• _Assignment_: Every record below, from first to last: print it exactly as shown.

• _Provided records_:
/-- The atomic unit's work on an element at a pool address (R137): the old value goes to RES, the new one into the WCB. -/
def State.atomApply (s : State) (key c cl i pa : Nat) (b : Rd) : State :=
  let w := s.wb key
  let n := w.atomSize
  let (x, s) := s.porterLine w.gid (pa / 64 * 64) false
  if x.waits then s else
  let lost := s.lineLost pa
  let bad := x.poison || lost || b.poisoned
  let old := leNat (sliceBytes x.data (pa % 64) n)
  let res := w.pvaOp 3 + i * n
  let (o, s) := if w.fetchOld then s.writeRanges key cl i [if bad then WRange.pattern res n else WRange.sound res (leBytes n old)] else (({} : Wr), s)
  if o.fail != 0 then s.failGranule key c i o.fail
  else if o.waits then s.waitCalc key c cl i o.hold
  else if !s.outsRoom o.outs || !s.wcbRoom pa then s
  else if bad then (s.putOuts w.gid o.outs).commitElem key c i 0 true x.degraded
  else
    let (new, fl) := w.atomNew i old (if w.bvec then leNat b.bytes else w.op 1)
    let (ch, _) := s.wcbOf (s.place pa)
    (((s.wcbWrite pa w.gid (leBytes n new) false).putOuts w.gid o.outs).countChan ch 0x301B 0).commitElem key c i fl false x.degraded

/-- An element of ATOMIC or CAS goes to its atomic unit. -/
def State.atomElem (s : State) (key c cl i : Nat) : State :=
  let w := s.wb key
  let pva := w.dst + i * w.atomSize
  let (b, s) := if w.opc == 0x20 && w.bvec && !opUnary w.aop then s.readRange key cl i (w.pvaOp 2 + i * w.atomSize) w.atomSize else (({} : Rd), s)
  if b.fail != 0 then s.failGranule key c i b.fail
  else
    let (o, s) := s.porterXl cl w.gid pva true
    match o with
    | .stop e => s.failGranule key c i e
    | o => if b.waits then s.waitCalc key c cl i b.hold else
    match o with
    | .stop _ => s
    | .miss => s
    | .hold l p => s.holdGranule key i { level := l, page := p, write := true, atomic := true }
    | .zero l p pa => s.startFill w.gid l p pa
    | .ok pa =>
      if (s.filling pa).isSome then s
      else match s.hearthBlock pa w.atomSize true (Grant.ofGranule key i) with
        | some l => s.uncachedStart l (.porter key i true true) true
        | none => s.atomApply key c cl i pa b

/-- Every element of an atomic chunk that is not committed or marked is tried. -/
def State.runAtoms (s : State) (key c : Nat) : State :=
  if !s.runs key c then s else
  let k := ((s.wb key).chunks.getD c {})
  (upto k.count).foldl (fun (s : State) i =>
    let w := s.wb key
    let k := w.chunks.getD c {}
    if k.st != 1 || k.bits.testBit i || w.marks.has i then s else s.atomElem key c k.cluster i) s

/-! ## Group 0x3 (R111, R142 to R151) -/

/-- The identity of a reduction operation (R142). -/
def identityOf (rop af : Nat) : Nat :=
  match fmtD af with
  | .flt f => if rop == 0x00 then 0 else signBits f (rop == 0x07) + (2 ^ f.ebits - 1) * 2 ^ f.mbits
  | .int sg n => if rop == 0x00 then 0 else if rop == 0x06 then (if sg then 2 ^ (n - 1) - 1 else 2 ^ n - 1) else (if sg then 2 ^ (n - 1) else 0)
  | _ => 0

/-- One contribution applied to one accumulator element (R111): bits and flags. -/
def applyContrib (rop : Nat) (af cf : Fmt) (c : Actl) (r16 acc con : Nat) : Nat × Nat :=
  match af, cf with
  | .flt f, .flt h =>
    let (x, fx) := readFloat f c.daz acc
    let (y, fy) := readFloat h c.daz con
    let (v, fv) := if rop == 0x00 then fvAdd c.rnd x y else (fvMinMax (rop == 0x07) x y, 0)
    let (r, fr) := narrow f c r16 false v
    (r, fx ||| fy ||| fv ||| fr)
  | .int sg n, .int sc m => intOp rop sg n c acc (unsignedOf n (intVal sc m con))
  | _, _ => (acc, 0)

/-- Format, operation and staging of the accumulator a waybill works on: its own fields, or its context's. -/
def State.redTarget (s : State) (w : Waybill) : Nat × Nat × Option RedCtx :=
  if w.opc == 0x31 then (let x := s.work.ctxs.getD w.rctx {}; (x.afmt, x.rop, some x)) else (w.afmt, w.rop, none)

/-- Unit of a lock: 256 bytes of the pool, or a granule of a context's staging. -/
def lockUnit (staged : Bool) (ctx g pa : Nat) : Nat := if staged then 2 ^ 46 + ctx * 2 ^ 24 + g else pa / 256

/-- The lock of a granule's accumulator, where it lies in memory that translates (R146, R147). -/
def State.redLock (s : State) (key cl g lo : Nat) (staged : Bool) : Bool × State :=
  let w := s.wb key
  if staged then s.lockGranule key cl g (lockUnit true w.rctx g 0)
  else match s.porterXl cl w.gid lo true with
    | (.ok pa, s) => s.lockGranule key cl g (lockUnit false 0 0 pa)
    | (_, s) => (true, s)

/-- Contribution bytes: from staging where it was read ahead, else from SRC. -/
def State.contribRead (s : State) (w : Waybill) (cl g off n : Nat) : Rd × State :=
  if w.pre.isEmpty then s.readRange w.key cl g (w.src + off) n
  else ({ bytes := sliceBytes w.pre off n, pz := (w.prePz.drop off).take n }, s)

• _Expected answer_:
/-- The atomic unit's work on an element at a pool address (R137): the old value goes to RES, the new one into the WCB. -/
def State.atomApply (s : State) (key c cl i pa : Nat) (b : Rd) : State :=
  let w := s.wb key
  let n := w.atomSize
  let (x, s) := s.porterLine w.gid (pa / 64 * 64) false
  if x.waits then s else
  let lost := s.lineLost pa
  let bad := x.poison || lost || b.poisoned
  let old := leNat (sliceBytes x.data (pa % 64) n)
  let res := w.pvaOp 3 + i * n
  let (o, s) := if w.fetchOld then s.writeRanges key cl i [if bad then WRange.pattern res n else WRange.sound res (leBytes n old)] else (({} : Wr), s)
  if o.fail != 0 then s.failGranule key c i o.fail
  else if o.waits then s.waitCalc key c cl i o.hold
  else if !s.outsRoom o.outs || !s.wcbRoom pa then s
  else if bad then (s.putOuts w.gid o.outs).commitElem key c i 0 true x.degraded
  else
    let (new, fl) := w.atomNew i old (if w.bvec then leNat b.bytes else w.op 1)
    let (ch, _) := s.wcbOf (s.place pa)
    (((s.wcbWrite pa w.gid (leBytes n new) false).putOuts w.gid o.outs).countChan ch 0x301B 0).commitElem key c i fl false x.degraded

/-- An element of ATOMIC or CAS goes to its atomic unit. -/
def State.atomElem (s : State) (key c cl i : Nat) : State :=
  let w := s.wb key
  let pva := w.dst + i * w.atomSize
  let (b, s) := if w.opc == 0x20 && w.bvec && !opUnary w.aop then s.readRange key cl i (w.pvaOp 2 + i * w.atomSize) w.atomSize else (({} : Rd), s)
  if b.fail != 0 then s.failGranule key c i b.fail
  else
    let (o, s) := s.porterXl cl w.gid pva true
    match o with
    | .stop e => s.failGranule key c i e
    | o => if b.waits then s.waitCalc key c cl i b.hold else
    match o with
    | .stop _ => s
    | .miss => s
    | .hold l p => s.holdGranule key i { level := l, page := p, write := true, atomic := true }
    | .zero l p pa => s.startFill w.gid l p pa
    | .ok pa =>
      if (s.filling pa).isSome then s
      else match s.hearthBlock pa w.atomSize true (Grant.ofGranule key i) with
        | some l => s.uncachedStart l (.porter key i true true) true
        | none => s.atomApply key c cl i pa b

/-- Every element of an atomic chunk that is not committed or marked is tried. -/
def State.runAtoms (s : State) (key c : Nat) : State :=
  if !s.runs key c then s else
  let k := ((s.wb key).chunks.getD c {})
  (upto k.count).foldl (fun (s : State) i =>
    let w := s.wb key
    let k := w.chunks.getD c {}
    if k.st != 1 || k.bits.testBit i || w.marks.has i then s else s.atomElem key c k.cluster i) s

/-! ## Group 0x3 (R111, R142 to R151) -/

/-- The identity of a reduction operation (R142). -/
def identityOf (rop af : Nat) : Nat :=
  match fmtD af with
  | .flt f => if rop == 0x00 then 0 else signBits f (rop == 0x07) + (2 ^ f.ebits - 1) * 2 ^ f.mbits
  | .int sg n => if rop == 0x00 then 0 else if rop == 0x06 then (if sg then 2 ^ (n - 1) - 1 else 2 ^ n - 1) else (if sg then 2 ^ (n - 1) else 0)
  | _ => 0

/-- One contribution applied to one accumulator element (R111): bits and flags. -/
def applyContrib (rop : Nat) (af cf : Fmt) (c : Actl) (r16 acc con : Nat) : Nat × Nat :=
  match af, cf with
  | .flt f, .flt h =>
    let (x, fx) := readFloat f c.daz acc
    let (y, fy) := readFloat h c.daz con
    let (v, fv) := if rop == 0x00 then fvAdd c.rnd x y else (fvMinMax (rop == 0x07) x y, 0)
    let (r, fr) := narrow f c r16 false v
    (r, fx ||| fy ||| fv ||| fr)
  | .int sg n, .int sc m => intOp rop sg n c acc (unsignedOf n (intVal sc m con))
  | _, _ => (acc, 0)

/-- Format, operation and staging of the accumulator a waybill works on: its own fields, or its context's. -/
def State.redTarget (s : State) (w : Waybill) : Nat × Nat × Option RedCtx :=
  if w.opc == 0x31 then (let x := s.work.ctxs.getD w.rctx {}; (x.afmt, x.rop, some x)) else (w.afmt, w.rop, none)

/-- Unit of a lock: 256 bytes of the pool, or a granule of a context's staging. -/
def lockUnit (staged : Bool) (ctx g pa : Nat) : Nat := if staged then 2 ^ 46 + ctx * 2 ^ 24 + g else pa / 256

/-- The lock of a granule's accumulator, where it lies in memory that translates (R146, R147). -/
def State.redLock (s : State) (key cl g lo : Nat) (staged : Bool) : Bool × State :=
  let w := s.wb key
  if staged then s.lockGranule key cl g (lockUnit true w.rctx g 0)
  else match s.porterXl cl w.gid lo true with
    | (.ok pa, s) => s.lockGranule key cl g (lockUnit false 0 0 pa)
    | (_, s) => (true, s)

/-- Contribution bytes: from staging where it was read ahead, else from SRC. -/
def State.contribRead (s : State) (w : Waybill) (cl g off n : Nat) : Rd × State :=
  if w.pre.isEmpty then s.readRange w.key cl g (w.src + off) n
  else ({ bytes := sliceBytes w.pre off n, pz := (w.prePz.drop off).take n }, s)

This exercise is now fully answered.